**Required action**
Your answer should be the lines below from the one with "def Obligations.StepNeverStops : Prop" to the one with "List Instr), ∃", both included, given again exactly and with nothing added.

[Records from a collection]
--- START ---
-- ==== Sys2Proof/Certificates/Slice0/Obligations.lean ====
section
/-! DEFINITION. The statements for the provers, from the numbered rules of spec/. -/
open Sys2Proof Sys2Proof.Machine

/-- For every command c and state s, step of s with c put at the front of its queue is exec of c on s. (95_what_each_step_holds) -/
def Obligations.StepRunsFrontCommand : Prop :=
  ∀ (c : Instr) (s : State), step { s with pending := c :: s.pending } = exec c s

/-- Every step answers a next state, never a fault and never a refusal, and the queue after it is the queue before it without its front command. The queue is the model's own (log entry 1). (R506, 95_what_each_step_holds) -/
def Obligations.StepNeverStops : Prop :=
  ∀ s : State, ∃ t, step s = .next t ∧ t.pending = s.pending.tail

/-- A command's effect on the block is the same whatever commands wait behind it, and they wait on: exec on a state with another queue answers the same block. (95_what_each_step_holds) -/
def Obligations.ExecKeepsQueue : Prop :=
  ∀ (c : Instr) (s : State) (q : List Instr), ∃ t, exec c s = .next t ∧ exec c { s with pending := q } = .next { t with pending := q }

/-- The memory of State.reset lists nothing and is in canonical form, and no command waits. What an unlisted byte reads as is the model's choice (log entry 4). (R14, R386) -/
def Obligations.MemoryCanonicalAtReset : Prop :=
  State.reset.memSound ∧ State.reset.pending = [] ∧ ∀ a, State.reset.b.byteAt a = unlisted

/-- From every state whose memory is in canonical form, whatever command stands at the front or none, the state after the step has its memory in canonical form; and two canonical memories that read the same byte at every address are the same data. The canonical form is the model's own. (R386, R119, R410) -/
def Obligations.MemoryCanonicalKept : Prop :=
  (∀ s t : State, s.memSound → step s = .next t → t.memSound) ∧
  (∀ s t : State, s.memSound → t.memSound → (∀ a, t.b.byteAt a = s.b.byteAt a) → t.b.mem = s.b.mem)

/-- After reset the block is in state RESET, phase 0, with no image applied; the Calender holds the slew limit of 500 mA/µs, the power cap of 900 W and the stop ramp of 400,000 CK_MGMT cycles; no tenant is open, no run is open, every seat link is DOWN, no host port is open, no Eave is in service, and FAULT_N, THERMTRIP_N and MG_ALERT_N are high. The level of RST_N and FL_RELEASE_N before power is the model's choice (log entry 3). (R111, R113, R14, R509) -/
def Obligations.ResetState : Prop :=
  let b := State.reset.b
  b.start.state = .reset ∧ b.start.phase = 0 ∧ b.start.img = none ∧
  b.cal.slew = 500 ∧ b.cal.pwrCap = 900 ∧ b.cal.stopRamp = 400000 ∧ b.cal.ramp = none ∧
  (∀ t, (b.tenant t).opened = false) ∧ b.runs = [] ∧ (∀ n, (b.seat n).state = .down) ∧ (∀ p, b.hostOpen p = false) ∧
  (∀ k, (b.eave k).inService = false) ∧ b.pins.faultN = true ∧ b.pins.thermTripN = true ∧ b.pins.mgAlertN = true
--- END ---
**Solution**
def Obligations.StepNeverStops : Prop :=
  ∀ s : State, ∃ t, step s = .next t ∧ t.pending = s.pending.tail

/-- A command's effect on the block is the same whatever commands wait behind it, and they wait on: exec on a state with another queue answers the same block. (95_what_each_step_holds) -/
def Obligations.ExecKeepsQueue : Prop :=
  ∀ (c : Instr) (s : State) (q : List Instr), ∃ t, exec c s = .next t ∧ exec c { s with pending := q } = .next { t with pending := q }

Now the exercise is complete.